Before pointing out the cause of unfruitfulness and the secret of fruitbearing, the Lord utters the words of verse 3, “Now ye are clean, through the Word that I have spoken unto you.” The exact force of this may not at first sight be quite clear. The connection with verse 2 hangs on the similarity of the words translated “purge,” and here “clean.” They are the same root, katherein and katharoi. The purging is a cleansing of the branch from every excrescence, or extraneous shoot. But this continual process must not be confused with the “cleansing” which, as His true disciples, they had already and once for all received. Indeed, the word “now” is more properly “already” and refers back, it seems clear, to chapter 13:10, “He that is washed (or bathed–louein) needeth not save to wash (niptein) his feet, but is clean every whit. And ye are clean, but not all.” The saving clause is added because of Judas, who had never known that head-to-foot cleansing in the bath of regeneration, the blessed portion of all His own.

In chapter 15, Judas is present no longer, so the Lord can say, “Ye are clean,” unreservedly. The Lord wished them not to confuse the cleansing, which they must as fruitful branches receive, with that other cleansing already theirs.

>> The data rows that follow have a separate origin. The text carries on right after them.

/-- Settles O51: the pointer is read in page zero, and Y is added to it in sixteen bits. -/
theorem postIndexedIndirectAddsYToPointer : Obligations.PostIndexedIndirectAddsYToPointer := by
  intro s i rest h indy
  rw [operand_of_fetch_mode h indy]
  exact ⟨_, rfl, by rw [add_zext16_toNat, zeroPagePointer_toNat]⟩

/-- Settles O52: the resolver's case of the mode. -/
theorem relativeModeGivesOffset : Obligations.RelativeModeGivesOffset := by
  intro s i rest h
  refine ⟨fun rel => ?_, fun other => relativeAddress_eq_none other s, ?_⟩
  · rw [operand_of_fetch_mode h rel]
    exact ⟨_, rfl, relOffset_eq _, rfl⟩
  · rintro (acc | imp)
    · rw [eq_acc_of_mode acc]
      rfl
    · rw [eq_imp_of_mode imp]
      rfl

end Proofs

end Sys2Proof
end

section
/-! PROOFS. The step (spec 40_step_and_addressing.md R100, 60_exceptions.md R250 to R252, 20_memory.md R62, R65) and the
reset (70_reset_and_hazards.md R280). -/

namespace Sys2Proof

namespace Machine

theorem operandLength_le (m : Operand) : operandLength m ≤ 3 := by cases m <;> simp [operandLength]

/-- Two addresses near a base are apart when their distances are. -/
theorem add_ofNat_ne {base : Word} {j k : Nat} (hj : j < 65536) (hk : k < 65536) (h : j ≠ k) :
    base + BitVec.ofNat 16 j ≠ base + BitVec.ofNat 16 k := by
  intro e
  have := congrArg BitVec.toNat ((BitVec.add_right_inj base).mp e)
  rw [BitVec.toNat_ofNat, BitVec.toNat_ofNat] at this
  omega

/-- A clock on a step that faults keeps the state and signals the fault (R251). -/
theorem State.drive_clock_of_fault {s : State} {f : Fault} (h : step s = .fault f) :
    s.drive .clock = { state := s, signal := some f } := by rw [State.drive, h]

end Machine

namespace Proofs

open Machine Claims

/-- Settles O40: the bytes at PC, PC + 1 and PC + 2 are the fetched ones. -/
theorem stepRunsDecodedInstruction : Obligations.StepRunsDecodedInstruction := by
  intro s
  refine ⟨fun i rest h => step_of_decode h, fun op h => ?_⟩
  have fetched : decode s.fetchBytes = .error (.undefinedOpcode op) := h
  rw [step, fetched]

/-- Settles O41: an undefined byte has no entry, and the step faults with it. -/
theorem undefinedOpcodeKeepsStateAndSignals : Obligations.UndefinedOpcodeKeepsStateAndSignals := by
  intro s h
  exact State.drive_clock_of_fault (step_of_lookup_none ((mem_undefinedBytes_iff _).mp h))

/-- A step completes, or it faults on an undefined byte. -/
theorem step_completes_or_undefined (s : State) :
    (∃ t, step s = .next t) ∨
      (s.read s.pc ∈ undefinedBytes ∧ step s = .fault (.undefinedOpcode (s.read s.pc) s.pc)) := by
  cases hf : lookupOpcode (s.read s.pc) with
  | none => exact .inr ⟨(mem_undefinedBytes_iff _).mpr hf, step_of_lookup_none hf⟩
  | some f =>
    rw [step_of_lookup hf]
    exact .inl (everyInstructionCompletes _ s)

/-- Settles O42: neither of the two outcomes of a step is ContractViolation or a refusal. -/
theorem definedOpcodeAlwaysSteps : Obligations.DefinedOpcodeAlwaysSteps := by
  intro s
  obtain ⟨t, ht⟩ | ⟨undefined, hstep⟩ := step_completes_or_undefined s
  · rw [ht]
    exact ⟨fun _ => ⟨t, rfl⟩, by simp, by simp⟩
  · rw [hstep]
    exact ⟨fun defined => absurd undefined defined, by simp, by simp⟩

/-- Settles O53: the two addresses after 0xFFFF wrap. -/
theorem fetchWrapsPastTopOfMemory : Obligations.FetchWrapsPastTopOfMemory := by
  intro s top
  rw [State.fetchBytes, top]
  rfl

/-- Settles O54: the next fetch reads the memory that the instruction left, and a JSR read its operand before. -/
theorem storeIsSeenByNextFetch : Obligations.StoreIsSeenByNextFetch := by
  intro s
  refine ⟨fun i r k h hk hw => ?store, fun i seq => ?sequential, fun w rest h => ?jsr⟩
  case store =>
    obtain ⟨w, t, hw', ht, cell, advanced, frame⟩ := storePutsRegisterAtResolvedAddress i r s h
    obtain rfl := Option.some.inj (hw.symm.trans hw')
    have short := operandLength_le i.operand
    refine ⟨t, ht, by rw [fetchBytes_getElem? advanced hk, cell], fun j hj other => ?_⟩
    have apart := add_ofNat_ne (base := s.pc) (j := operandLength i.operand + j) (k := operandLength i.operand + k)
      (by omega) (by omega) (by omega)
    rw [fetchBytes_getElem? advanced hj, frame.memory _ (by simpa using apart)]
  case sequential =>
    obtain ⟨t, ht, advanced⟩ := exec_sequential i s seq
    exact ⟨t, ht, fun j hj => fetchBytes_getElem? advanced hj⟩
  case jsr => exact ⟨_, (step_of_decode h).trans (exec_jsr w s), rfl⟩

/-- Settles O59: the reset state and the reset command give the registers their values, and the command keeps memory. -/
theorem resetSetsRegistersAndKeepsMemory : Obligations.ResetSetsRegistersAndKeepsMemory :=
  ⟨⟨rfl, rfl, rfl, rfl, rfl⟩, fun _ _ => ⟨rfl, rfl, rfl, rfl, rfl, rfl, rfl, fun _ => rfl⟩⟩

end Proofs

end Sys2Proof
end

This new experience would be without prejudice to their standing before God as believers. The secret of fruitfulness is abiding in Christ, but to “abide” you must first be “in Him.” “Ye are the branches.” “You are in Me”; now abide, not as an intruder, a lodger at a week’s notice, but as a welcome permanent guest. The invitation, “Abide in Me,” conveys as true an invitation to the disciple, as “Come unto Me” does to the laboring and heavy-laden sinner.

But something beyond the right to be there is needed; that is fitness to be there. Here the truth of verse 3 comes on once more with appropriate force. The work of Christ on the Cross gives us the right, the work of the Spirit in regeneration, the fitness. “Giving thanks to the Father, who hath made us meet to be partakers of the inheritance of the saints in light” (Col. 1:13).

By the new birth we possess not only a new life, but a capacity to enjoy new surroundings–a nature to feel at home with God. All these truths are to encourage us to “abide in Christ.” How persistent are the appeals of the world, the flesh, and the devil to allure us from this abiding place. Alas, how often they prevail! Hence the failure to bear fruit. There is, however, this difference between a literal branch and a spiritual branch. The former can only be either connected or disconnected with the vine; the latter can be connected and in healthy relationship, or morally out of touch, or again severed altogether, in the sense already explained. A branch cut off from a vine retains a semblance of life for a time; the foliage is green, but it cannot produce fruit. So a believer, out of touch with Christ, may for a time go on, but gradually withers, until such time as his life is renewed by fresh communion with Christ. Then there is a fresh flow of sap, a fresh supply of the Spirit of grace, revival and fruitfulness.

Heaven alone will reveal all we shall then appreciate of the Father’s ministry as Husbandman.